*** Block opens ***

-- ==== Sys2Proof/Machine/Battens.lean ====
section
/-! DEFINITION. The meanings of the emission commands: switches, slots, shots, the fine-phase line, current sense, the
governor and drive levels (R110 to R143, R549). -/

namespace Sys2Proof.Machine

/-! ### Emitter-supply switches (R140 to R143) -/

/-- A code of inputs 30 and 31 lies below 25 % or above 75 % of full scale. -/
def below25 (code : Nat) : Bool := decide (4 * code < 16383)
def above75 (code : Nat) : Bool := decide (3 * 16383 < 4 * code)

/-- The closing sequence may start (R141). -/
def closeReady (s : State) : Bool :=
  inShow s && !s.bat.hold && !s.bat.govTrip && !s.bat.swFault && !s.bat.short && decide (0 < linkCount s)
    && !s.bat.lsCmd && !s.bat.hsCmd && s.bat.closing.isNone

/-- Step 1: the low-side switch closes, or the sequence fails. `k` is what the inputs read for the later steps, where no
sample of them is taken in between (notes/assumptions/12.md). -/
def closeStart (in30 in31 : Nat) (k : Closing) (s : State) : State :=
  if below25 in30 && above75 in31 then
    { s with bat := { s.bat with lsCmd := true, cmdAt := s.now, disagree := none, closing := some k } }
  else switchFault s

/-- Step 2, 100 µs after step 1: the high-side switch closes, or the sequence fails. -/
def closeHigh (x : Nat) (s : State) : State :=
  match s.bat.closing with
  | none => s
  | some k =>
    if s.bat.hsCmd || decide (x < k.since + 100 * usTicks) then s
    else if below25 k.low31 && below25 k.low30 then
      { s with bat := { s.bat with hsCmd := true, cmdAt := k.since + 100 * usTicks } }
    else switchFault s

/-- Step 4, 200 µs after step 1: the sequence has passed and waits for the next slot boundary, or it fails. -/
def closeTop (x : Nat) (s : State) : State :=
  match s.bat.closing with
  | none => s
  | some k =>
    if !s.bat.hsCmd || decide (x < k.since + 200 * usTicks) then s
    else if above75 k.top30 then { s with bat := { s.bat with closed := true, closing := none } }
    else switchFault s

/-- The steps of the closing sequence that have come by tick `x`. -/
def closeSteps (x : Nat) (s : State) : State := closeTop x (closeHigh x s)

def execEmitterCloseStart (t : Nat) (in30a in31a in30b in31b in30c : Nat) (s : State) : Host.Outcome State Fault Refusal :=
  act t s (fun u => if closeReady u then
    closeStart in30a in31a { since := u.now, low30 := in30b, low31 := in31b, top30 := in30c } u else u)

/-- The readback agrees with the command (R143). -/
def readbackAgrees (s : State) (in30 in31 : Nat) : Bool :=
  if s.bat.hsCmd then above75 in30 && below25 in31 else below25 in30 && above75 in31

/-- A closing sequence takes the sample for its next step. -/
def Closing.sample (high : Bool) (in30 in31 : Nat) (k : Closing) : Closing :=
  if high then { k with top30 := in30 } else { k with low30 := in30, low31 := in31 }

/-- HS_RB, LS_RB and since when the readback disagrees; during the closing sequence its own steps judge the inputs. -/
def takeReadback (in30 in31 : Nat) (s : State) : State :=
  let since := if s.bat.closing.isSome || readbackAgrees s in30 in31 then none else some (s.bat.disagree.getD s.now)
  { s with bat := { s.bat with
      hsRb := above75 in30, lsRb := below25 in31, disagree := since
      closing := s.bat.closing.map (Closing.sample s.bat.hsCmd in30 in31) } }

/-- R140: a readback sample of inputs 30 and 31. -/
def readbackSample (in30 in31 : Nat) (s : State) : State :=
  closeSteps s.now (takeReadback in30 in31 (closeSteps (s.now - 1) s))

def execEmitterReadbackSample (t : Nat) (in30 in31 : Nat) (s : State) : Host.Outcome State Fault Refusal :=
  act t s (readbackSample in30 in31)

/-- A disagreement has lasted for more than 100 µs. -/
def disagreeDue (s : State) : Bool :=
  s.bat.disagree.any (fun x => decide (x + 100 * usTicks < s.now) && decide (s.bat.cmdAt + 100 * usTicks < s.now))

def execSwitchFault (t : Nat) (s : State) : Host.Outcome State Fault Refusal :=
  act t s (fun s0 =>
    let u := closeSteps s0.now s0
    if disagreeDue u then switchFault u else u)

/-! ### Slot boundaries (R112, R115, R132) -/

/-- The next slot boundary has come. -/
def slotDue (s : State) : Bool := inShow s && decide (boundaryTick s s.bat.slot ≤ tbTick s)

/-- The shots of a slot's descriptor: places of battens that may fire, each with its start (R113). -/
def descriptor (s : State) (n : Nat) : List (Place × Nat) :=
  ((placesAt s n).filter (fun p => battenFires s p.batten && (findCue s p.handle).any CueEntry.admitted)).map
    (fun p => (p, boundaryTick s n + jitter s s.bat.codeState p.batten))

/-- The cues that have a shot in slot `n`: they are cues of its group (R269), and a class B cue's shots of that group move no
more (R239). -/
def cueShots (s : State) (n : Nat) : List (Nat × Nat) :=
  (firsts [] ((placesAt s n).map Place.handle)).map (fun h => (slotGroup s n, h))

/-- A slot boundary: faults take effect, the code steps, a passed closing sequence lets battens fire, and the slot's
descriptor is issued. -/
def slotBoundary (s : State) : State :=
  let n := s.bat.slot
  let u := stepCode (applyFaults (closeSteps s.now s))
  let v := if u.bat.closed then { u with bat := { u.bat with closed := false, emCmd := true } } else u
  let old := v.sm.cueFired.filter (fun x => decide (groupNow v ≤ x.1))
  { v with
    bat := { v.bat with due := v.bat.due ++ descriptor v n, slot := n + 1 }
    sm := { v.sm with
      slots := v.sm.slots.drop n
      cueFired := old ++ (cueShots v n).filter (fun x => !old.contains x) } }

def execSlotBoundary (t : Nat) (s : State) : Host.Outcome State Fault Refusal :=
  act t s (fun u => if slotDue u then slotBoundary u else u)

/-! ### Shots (R113, R120 to R123, R127, R154 to R167, R549) -/

/-- The places of an act run for the current points of their cue on a channel: the point of the place's kind, in state
`state`. -/
def placePoint (s : State) (p : Place) (state c : Nat) : Option Point :=
  (curPoint s c p.handle).filter (fun q => q.rerun == p.reserve && q.state == state)
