-- ==== Sys2Proof/Machine/Spot.lean ====
section
/-! DEFINITION. The meanings of the follow-spot commands (R273 to R295, R460, R465, R473). -/

namespace Sys2Proof.Machine

/-! ### Scene changes (R288 to R290) -/

/-- Points take up HIST_PT_CFG, HIST_ESC_CFG and REJ_CFG (R190, R191, R216). -/
def takeUp (s : State) : State :=
  { s with
    hist := { s.hist with ptUse := s.hist.ptCfg, escUse := s.hist.escCfg }, rej := { s.rej with cfgUse := s.rej.cfg } }

/-- The next scene begins: the first one fixed, or, where none is, the one that the program gives now. -/
def nextScene (k : Nat) (s : State) : State :=
  let u := if s.fs.fixed.isEmpty then fixOne k s.fs.cur s else s
  match u.fs.fixed with
  | [] => u
  | f :: r => { u with fs := { u.fs with cur := some f, fixed := r, step := f.step, rep := f.rep } }

/-- Two scenes name different sets (R289). -/
def compDiffers (a b : Option FixedScene) : Bool :=
  match a, b with
  | some x, some y => x.prof.comp != y.prof.comp
  | _, _ => false

/-- The scene change at loop boundary `k`; values accepted in its own core clock cycle wait for the next (R465). The flag says whether a set transfers. -/
def sceneChange (k : Nat) (s : State) : Bool × State :=
  let waits := s.img.pending.any (fun p => !p.applied)
  let p := applyPatch s
  let a := if waits then { p with img := { p.img with sceneAt := some s.now } } else p
  let u := takeUp (updateBias (applyCal (fun c => decide (c < coreCycle s.now)) a))
  let v := nextScene k u
  let x := compDiffers s.fs.cur v.fs.cur
  let w := { v with fs := { v.fs with
    cntXfer := satAdd 32 v.fs.cntXfer (bn x), scene := (v.fs.scene + 1) % 65536 } }
  (x, fixScenes 5000 w)

/-- The running scene has ended by loop period `k`. -/
def sceneOver (s : State) (k : Nat) : Bool := s.fs.sceneRun && s.fs.cur.any (fun f => decide (f.stop ≤ k))

/-- What loop boundary `k` brings before the sample: a stop, a release, a scene change. -/
def loopBoundary (k : Nat) (s : State) : Bool × State :=
  let u := releaseLoop (endScene s)
  if sceneOver u k then sceneChange k u else (false, u)

/-! ### One loop period (R273 to R278, R283, R293) -/

/-- S[k]. -/
def setpointAt (s : State) (k : Nat) : Int :=
  match s.fs.cur with
  | some f => if s.fs.sceneRun then f.setpoint (k - f.start) else fld s.fs.setpt 15 0
  | none => fld s.fs.setpt 15 0

/-- P[k] is sampled. -/
def samplePos (k pos : Nat) (s : State) : State :=
  { s with fs := { s.fs with posPrev := s.fs.pos, pos := pos, k := k + 1 } }

/-- The drive of a period in which the compensator does not run: the converter outputs `code`, and nothing is clamped. -/
def fixedDrive (code : Nat) (s : State) : State :=
  { s with fs := { s.fs with drv := code, out := code, parkNext := false, sat := false } }

/-- The drive of the period: a held loop outputs its fixed code, a transfer repeats the previous one, and otherwise the
compensator runs. -/
def driveLoop (xfer missed : Bool) (sp : Int) (s : State) : State :=
  if s.fs.held then fixedDrive (if s.fs.parkNext then fld s.fs.park 15 0 else s.fs.out) s
  else if xfer then freshHistory (fixedDrive s.fs.out s)
  else runLoop sp missed s

/-- R275: a drive word that missed step 4. A held loop forms none. -/
def countMissed (missed : Bool) (s : State) : State :=
  if s.fs.held then { s with fs := { s.fs with missRun := 0 } }
  else if missed then
    let u := { s with fs := { s.fs with cntMiss := inc32 s.fs.cntMiss, missRun := s.fs.missRun + 1 } }
    if 4 ≤ u.fs.missRun ∧ u.fs.fault = 0 then fsFault 3 u else u
  else { s with fs := { s.fs with missRun := 0 } }

/-- A position sample of a housekeeping cue (R473). -/
def HkSum.takePosition (us pos : Nat) (x : HkSum) : HkSum :=
  { x.stamp us with
    lo := min x.lo pos, hi := max x.hi pos, sumA := x.sumA + (pos : Int)
    other := x.other + bn (decide (pos = 0) || decide (pos = 65535)) }

/-- Housekeeping cues take the sample. -/
def hkPosition (pos : Nat) (s : State) : State :=
  (hkTargets s 6 0).foldl (fun x q => hkIfFull q.1 q.2 6 (hkUpd q.1 q.2 (HkSum.takePosition (tbUs s) pos) x)) s

/-- Loop period `k` with position code `pos`. -/
def loopPeriod (k pos : Nat) (missed : Bool) (s : State) : State :=
  let b := loopBoundary k s
  let u := samplePos k pos b.2
  let sp := setpointAt u k
  let ran := !u.fs.held
  hkPosition pos (superviseLoop ran (sp - pos) (countMissed missed (driveLoop b.1 missed sp u)))

/-- The next loop period has begun. -/
def loopDue (s : State) : Bool := decide (s.fs.k ≤ loopPeriodOf (tbTick s))

def execLoopPeriod (t : Nat) (pos : Nat) (missed : Bool) (s : State) : Host.Outcome State Fault Refusal :=
  act t s (fun u => if loopDue u then loopPeriod (loopPeriodOf (tbTick u)) (min pos 65535) missed u else u)

/-! ### The scene program (R284, R291) -/

/-- The first scene begins. A program that has run before takes the next SCENE number. -/
def startProgram (us : Nat) (s : State) : State :=
  let u := nextScene (us / 5) s
  { u with fs := { u.fs with
    sceneRun := true, readyAt := none, ranBefore := true
    scene := if u.fs.ranBefore then (u.fs.scene + 1) % 65536 else u.fs.scene } }

def programStart (s : State) : State :=
  match s.fs.readyAt with
  | some r => if sceneReady s && decide (sceneStartUs r ≤ tbUs s) then startProgram (sceneStartUs r) s else s
  | none => s

def execSceneProgramStart (t : Nat) (s : State) : Host.Outcome State Fault Refusal := act t s programStart

/-! ### FS_CTRL (R279 to R282, R291, R295) -/

def fsCtrlAddr : Nat := 0x00060000

/-- HOLD is set: the loop is held at its last drive code. Discarded while a scan cue is Booked or Running. -/
def setHold (p : Path) (s : State) : Bool × State :=
  if scanActive s then (false, violation p fsCtrlAddr kindRule s)
  else (true, stopScene { s with fs := { s.fs with
    hold := true, held := true, release := false, parkNext := s.fs.parkNext && s.fs.hold
    out := if s.fs.held then s.fs.out else s.fs.drv } })

def execFsHold (t : Nat) (path : Path) (s : State) : Host.Outcome State Fault Refusal := act t s (onPath path (fun u => (setHold path u).2))

/-- A release is taken: a usable set, no fault, Standby or Show. -/
def releasable (s : State) : Bool :=
  formDefined s (setInUse s) && s.fs.fault == 0 && (inStandby s || inShow s)

/-- HOLD is cleared: the loop is released at the next loop boundary. -/
def clearHold (p : Path) (s : State) : Bool × State :=
  if !s.fs.hold then (true, s)
  else if releasable s then (true, { s with fs := { s.fs with hold := false, release := true } })
  else (false, violation p fsCtrlAddr kindRule s)

def execFsRelease (t : Nat) (path : Path) (s : State) : Host.Outcome State Fault Refusal := act t s (onPath path (fun u => (clearHold path u).2))

def setRun (s : State) : State := trackReady { s with fs := { s.fs with run := true } }

def execFsRunSet (t : Nat) (path : Path) (s : State) : Host.Outcome State Fault Refusal :=
  act t s (onPath path setRun)

def clearRun (s : State) : State := stopScene { s with fs := { s.fs with run := false } }

def execFsRunClear (t : Nat) (path : Path) (s : State) : Host.Outcome State Fault Refusal :=
  act t s (onPath path clearRun)

/-- A latched fault and the timer clear while HELD reads 1; a cause that is still present latches again. -/
def clearFault (s : State) : State :=
  if s.fs.held then
    let u := { s with fs := { s.fs with fault := 0, feTimer := 0 } }
    if s.fs.fault = 0 then u
    else if 2 ≤ s.fs.rangeRun then fsFault 2 u
    else u
  else s

def execFsFeClr (t : Nat) (path : Path) (s : State) : Host.Outcome State Fault Refusal :=
  act t s (onPath path clearFault)

end Sys2Proof.Machine
end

*** Block closes ***

Exercise directions => Only the lines above, from the first through the one holding "def below25 (code", are to be output, and they must be copied exactly.

Result of the exercise =>
-- ==== Sys2Proof/Machine/Battens.lean ====
section
/-! DEFINITION. The meanings of the emission commands: switches, slots, shots, the fine-phase line, current sense, the
governor and drive levels (R110 to R143, R549). -/

namespace Sys2Proof.Machine

/-! ### Emitter-supply switches (R140 to R143) -/

/-- A code of inputs 30 and 31 lies below 25 % or above 75 % of full scale. -/
def below25 (code : Nat) : Bool := decide (4 * code < 16383)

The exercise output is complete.